Even though I did not travel far to study abroad in a super exotic location, it is still a different country and a significant change from where I was at for over a year, even before that. I’ve been told it’s a brave decision, an exciting adventure.

But here I am, feeling everything but brave or exciting. Although I wanted to make these months focused on me as a long-term tourist, I’m still at college. It’s a school-type environment that I’ve been incorporated in within some capacity basically my whole life. I know how I handle these situations. I can’t avoid the fact I live in a dorm and am going to classes and am surrounded by other students my age, and I can’t avoid the fact this is a small-enough college that people are very well established in who they consider close friends. I’m somehow behind on a game that I wasn’t planning on participating in until last year, deciding to study abroad.
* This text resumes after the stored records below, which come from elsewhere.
-- ==== Sys2Proof/Machine/Operands.lean ====
section
/-!
DEFINITION. The operand forms (spec/30_encoding.md R62): arguments are unsigned naturals taken whole; a register
operand selects one of the eight registers (spec/10_state.md R20); a buffer length gives the capacity a READ uses
(spec/41_read.md R111).
-/

namespace Sys2Proof.Machine

/-- R20, R144: the value of a register. Bits above the width used read as 0. -/
def Regs.read (r : Regs) : Reg → Word
  | .status => r.statusWord
  | .srcLen => r.srcLen
  | .initialCursor => r.initialCursor
  | .sourceCursor => r.sourceCursor
  | .decodedPosition => r.decodedPosition
  | .decodedLength => r.decodedLength
  | .paddingCount => r.paddingCount.setWidth 32
  | .config => configWord

/-- R111: `cap`, the largest multiple of 3 that a buffer of `n` bytes holds. -/
def capOf (n : Word) : Nat := (n.toNat / 3) * 3

end Sys2Proof.Machine
end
It didn’t fully register to me until classes began that this is just like any other school. You see most kids, especially in college, always talking and socializing, doing things together and going out to parties and all the stereotypical activities I expect from college. It’s a concept that really bombarded me freshman year. The feeling that I wasn’t “doing college right.” I don’t like going to parties. I’m rarely spontaneous. I like going to bed early. Social situations in general make me very anxious. My anxiety has definitely improved from where it has been, but it’s always there. Unless I’m around the right people, I can consciously sense how awkward I feel and how others feel when I can’t carry on a random bit of small talk and it turns into silence.

At my home campus, it solidly took me the entire first year there to finally find my place and feel comfortable and be myself. Here, I have just over three months. I have spent far too much time panicking about missing a theoretical opportunity, that nobody here likes me and I’m just…existing. I even end up questioning people back home, that people don’t care about or remember me, that my habit for pushing people away when I’m especially anxious or depressed has resulted in me being entirely alone.

Written out, I know that isn’t true, but from a young age, I have judged myself harshly on my social abilities because I never felt like I was doing enough. I get worked up over racing thoughts about needing more friends or I’m not a good enough friend to have friends or I should feel really guilty for preferring solitude most of the time and that isn’t healthy and I need to do more.

Yes, I’ve already met super nice people here in my classes, and I’m very proud of myself for being so much more open in general with my personality, I can’t force myself into a nervous wreck over a problem I’m creating myself. Nobody is outright yelling at me that I should have way more friends and go out more often than I do except me, using some nonexistent, harsh scale of purpose and worth.

While would it be cool if I stumbled across a close friendship I’ll keep beyond these few months? Absolutely. But that’s not the reason why I decided to do this. I wanted to travel. I wanted to explore somewhere new, learn more about the world, others, and myself. It’s good to make some sort of connections and just be a friendly person to everybody, but if you’re happy with yourself and your life, that’s what matters.

I have some amazing people in my life. The friendships I hold dearest are ones that took years to develop. I admire people who are buzzing with many great friendships and can make friends with virtually anybody, I need to remember that I don’t have to be that way. I can be myself, someone who is kind and a tad awkward and friendly to others, but who believes in quality over quantity. I would much rather have one best friend who genuinely loves and cares about me, than have tons of people around me and an active social life that doesn’t fulfill me.

In reality, I want to really take this time for myself. This is a time I can be a little selfish, go on my own time to discover new places and learn how to love myself more and appreciate my life and the people I do have, not the theoretical people I’m “supposed” to have. I’m already outside of my comfort zone from my normal location and routine. I want to challenge myself but still take care of myself.

And what’s wrong with just exploring places alone? (Note: there is a very distinct difference between “solitude” and “isolation.” I know both well; the former is my preference.) I tote being independent, but here’s my chance to put words to actions. It’s only been two weeks, and I’ve already had an amazing time going on nature walks and taking in the beautiful campus and quaint downtown area. I’m not about to hold myself back if everyone else is out doing something else. I have trouble distinguishing between cultivating a meaningful relationship and trying to keep or build a connection just to say I did. This is the perfect opportunity to embrace the difference.

Before I go, I just want to add a HUGE thank you to every single person out there who holds me dear, who wishes me best, who cares about me and everything I am. You mean the world to me. Life gets busy, I get anxious, and I can horrible at keeping up with conversations, but know that I love you and am blessed beyond words.